→ Aim of the task
Of the material below, the lines to be retyped are those from the line containing "def Obligations.ResetState : Prop" through the line containing "(∀ k, State.reset.flag k = false) ∧", inclusive; reproduce them exactly.

→ Exercise data
-- -- --

-- ==== Sys2Proof/Certificates/Slice0/Obligations.lean ====
section
/-! DEFINITION. The statements for the provers. Each docstring names the rules of spec/ it rests on. -/

open Sys2Proof Sys2Proof.Machine

/-! ### Reset -/

/-- The state after reset is a good one (the invariant of `StepKeepsGood` at reset), and what it holds. THE MODEL'S CHOICE:
the source gives no initial value of anything (10_state.md R45), the values are those of logs 2, 4 to 11, 14, 15, 49 and 63: the
unit is not stopped and no event is pending, C and C2 are 00000, every installed fast register, every core word and both display
registers hold zeros, every flip-flop, Interlock and Connect are reset, no agent is scheduled and no turn has been had. -/
def Obligations.ResetState : Prop :=
  State.reset.good = true ∧ State.reset.stopped = false ∧ State.reset.trap = none ∧ State.reset.pc = 0 ∧
    State.reset.c2 = 0 ∧
    (∀ r, 1 ≤ r → r ≤ 99 → State.reset.hasReg r = true ∧ State.reset.reg r = zeroWord) ∧
    (∀ a, a < 97500 → region State.reset.inst a = .core ∧ State.reset.load a = zeroWord) ∧
    (∀ k, State.reset.flag k = false) ∧
    State.reset.vd5.chars = dig 5 0 ∧ State.reset.vd12 = zeroWord ∧ State.reset.interlock = false ∧
    State.reset.connect = false ∧ State.reset.inst = ⟨99, 97500, 0, true⟩ ∧ State.reset.written = [] ∧
    State.reset.schedule = [] ∧ State.reset.tick = 0

/-! ### Encoding -/

/-- Decoding the word of any well-formed instruction gives the instruction back (30_encoding.md R90, R91, R110). -/
def Obligations.DecodeOfEncode : Prop := ∀ i : Instr, i.wellFormed = true → decode (encode i) = .instr i

/-- Every instruction word has one meaning and is the word of that instruction: what the decoder reads is well formed, and
its encoding is the word that was read (R90, R91, R110). -/
def Obligations.EncodeOfDecode : Prop :=
  ∀ (w : Word) (i : Instr), decode w = .instr i → i.wellFormed = true ∧ encode i = w

/-- Words written out digit by digit from the format `T II AA BB MMMMM` and the numbers of R110 decode to the instructions
they stand for: `.01 03 04 12345` AX, `990 00 00 00101` T with selector 9, `.43 12 00 99907` F, `.95 99 00 00520` TF. -/
def Obligations.SampleWords : Prop :=
  decode ⟨.period, .d 0, .d 1, .d 0, .d 3, .d 0, .d 4, .d 1, .d 2, .d 3, .d 4, .d 5⟩ = .instr (.ax ⟨.untraced, 3, 4, 12345⟩) ∧
  decode ⟨.d 9, .d 9, .d 0, .d 0, .d 0, .d 0, .d 0, .d 0, .d 0, .d 1, .d 0, .d 1⟩ = .instr (.t ⟨.selector 9, 0, 0, 101⟩) ∧
  decode ⟨.period, .d 4, .d 3, .d 1, .d 2, .d 0, .d 0, .d 9, .d 9, .d 9, .d 0, .d 7⟩ = .instr (.f ⟨.untraced, 12, 0, 99907⟩) ∧
  decode ⟨.period, .d 9, .d 5, .d 9, .d 9, .d 0, .d 0, .d 0, .d 0, .d 5, .d 2, .d 0⟩ = .instr (.tf ⟨.untraced, 99, 0, 520⟩)

/-! ### The step -/

/-- A step runs the decoded instruction (30_encoding.md R98): with no move of another agent before it, the unit running and
no event pending, where the word at C is an instruction that no tracing flip-flop concerns and that was not written within the
last PREFETCH instructions, the step is that instruction's meaning in the same state. (`turn` advances the model's count of
turns, log 11; `noteWrites` keeps the model's record of what was just written, log 49; neither changes anything else.) THE
MODEL'S CHOICE: that a selector runs as a period does when FF 20 and FF 20+t are reset is the spec's D12 (log 16, PRESUMED);
that C may name a fast register is D29 (log 39). Where the spec refuses because no result is stated for the operands
(`unstated`, R9), the step is refused by the number of the decision, and in the model's other reading it goes on with the free
values of the meaning (log 63); where that is, and that it is nowhere else, `UnstatedResults` says. -/
def Obligations.StepRunsInstruction : Prop :=
  ∀ (s : State) (i : Instr), s.schedule = [] → s.stopped = false → s.trap = none → prefetched s = false →
    region s.inst s.pc ≠ .unmapped → s.pc ≠ 99900 → decode (s.load s.pc) = .instr i →
    (∀ t, i.fields.t = .selector t → s.flag 20 = false ∧ s.flag (20 + t) = false) →
    (∀ t, exec i s.turn = .next t → unstated i s.turn = none → step s = .next (t.noteWrites i s.turn)) ∧
    (∀ t d, exec i s.turn = .next t → unstated i s.turn = some d →
      (s.inst.strict = true → step s = .refused (.unstated d)) ∧
      (s.inst.strict = false → step s = .next (t.noteWrites i s.turn))) ∧
    (∀ f, exec i s.turn = .fault f → step s = .fault f) ∧
    (∀ r, exec i s.turn = .refused r → step s = .refused r)

/-- Where the spec refuses an instruction because no result is stated, and nowhere else (00_scope.md R9 with the decisions of
92_eei_decisions.md). 28: the five low characters of the index register in the B-digits are not all numeric (30_encoding.md
R96), or an index word to be stepped is not numeric in all twelve positions (48_index_register.md R421). 9: M plus the modifier
exceeds 99999 (R96). 30: C is the last address of its region, but for 99, or for 91 so is M (10_state.md R27,
44_unconditional_transfer.md R343). 38: one numeric sign 1-9 in 01 or 11 (40_arithmetic_add_sub.md R142). 40: a character that
is not numeric in a magnitude that is read, no sign being an anomaly or blocking the comparison (R140, 43 R303). 44: a factor not
normalized, or a dividend not normalized with a normalized divisor, none of them absolute zero (41_arithmetic_mul_div.md R206,
R208). 49: 50 or 55 with the exponent above the scale factor (47_conversion.md R392, R395). 27: a modifier stepped above 99999
or below 0 (48 R423). THE MODEL'S CHOICE: that D9 refuses is the recommended value of OverflowEA (log 38); which of several that
apply is the one reported is not said. -/
def Obligations.UnstatedResults : Prop :=
  ∀ (i : Instr) (s : State),
    (∀ d, unstated i s = some d → noResult i s d) ∧ (unstated i s = none → ∀ d, ¬ noResult i s d)

/-- Words that are no instruction, and places that hold none, as the step meets them (30_encoding.md R98 with the decisions D4,
D5, D10 to D13 and D32 of 92_eei_decisions.md). Where C names no storage, or the constant 99900, the step is
refused, and so it is where one of the last PREFETCH instructions wrote the word (log 49). Elsewhere: the ignore sign as T-digit
is refused; a selector t with FF 20 or FF 20+t set is refused; under a period, or a selector t with FF 20 and FF 20+t reset
(`untracedT`), a non-numeric character below the T-digit is refused and an unassigned number is the fault IllegalInstruction.
THE MODEL'S CHOICE: the refusals are logs 41 and 42; that selector t belongs to FF 20+t, and that it is without effect while both
are reset, is D12 (log 16, PRESUMED). -/
def Obligations.WordsThatAreNoInstruction : Prop :=
  ∀ s : State, s.schedule = [] → s.stopped = false → s.trap = none →
    (prefetched s = true → step s = .refused (.prefetched s.pc)) ∧
    (prefetched s = false →
      (region s.inst s.pc = .unmapped → step s = .refused (.unmapped s.pc)) ∧
      (s.pc = 99900 → step s = .refused .constantFetch) ∧
      (region s.inst s.pc ≠ .unmapped → s.pc ≠ 99900 →
        ((s.load s.pc).c12 = .ignore → step s = .refused .indirectAddressing) ∧
        (∀ t : Fin 10, t ≠ 0 → (s.load s.pc).c12 = .d t → (s.flag 20 = true ∨ s.flag (20 + t.val) = true) →
          step s = .refused (.tracingMode t.val)) ∧
        (untracedT s (s.load s.pc).c12 → (slice (s.load s.pc) 11 1).all isNum = false →
          step s = .refused .nonNumericField) ∧
        (∀ n ∈ [7, 8, 10, 13, 17, 18, 28, 33, 38, 44, 49, 54, 67, 68, 69, 77, 78, 79, 84, 87, 88, 89, 94, 98],
          untracedT s (s.load s.pc).c12 → (slice (s.load s.pc) 11 1).all isNum = true →
          slice (s.load s.pc) 11 10 = dig 2 n → step s = .fault (.illegalInstruction n))))

/-- An illegal T-digit (30_encoding.md R94, 60_exceptions.md R477): when T is not a period, not one of 1 to 9 and not the
ignore sign, the instruction is not executed, FF 49 and FF 98 are set, and the outcome is Trap(error, 49). Registers,
storage, C, C2 and every other flip-flop are as they were. THE MODEL'S CHOICE: the source names no flip-flop, FF 49 is the spec's
reading by name (D14; log 18), and that FF 98 follows is D16 (log 20). -/
def Obligations.IllegalTDigit : Prop :=
  ∀ s : State, s.schedule = [] → s.stopped = false → s.trap = none → prefetched s = false →
    region s.inst s.pc ≠ .unmapped → s.pc ≠ 99900 →
    (s.load s.pc).c12 ≠ .period → (s.load s.pc).c12 ≠ .ignore →
    (∀ t : Fin 10, t ≠ 0 → (s.load s.pc).c12 ≠ .d t) →
    ∃ t, step s = .next t ∧ t.trap = some ⟨.error, 49⟩ ∧ (∀ k, t.flag k = (s.flag k || decide (k = 49 ∨ k = 98))) ∧
      t.x = s.x ∧ t.mem = s.mem ∧ t.pc = s.pc ∧ t.c2 = s.c2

-- -- --

→ Finished exercise
def Obligations.ResetState : Prop :=
  State.reset.good = true ∧ State.reset.stopped = false ∧ State.reset.trap = none ∧ State.reset.pc = 0 ∧
    State.reset.c2 = 0 ∧
    (∀ r, 1 ≤ r → r ≤ 99 → State.reset.hasReg r = true ∧ State.reset.reg r = zeroWord) ∧
    (∀ a, a < 97500 → region State.reset.inst a = .core ∧ State.reset.load a = zeroWord) ∧
    (∀ k, State.reset.flag k = false) ∧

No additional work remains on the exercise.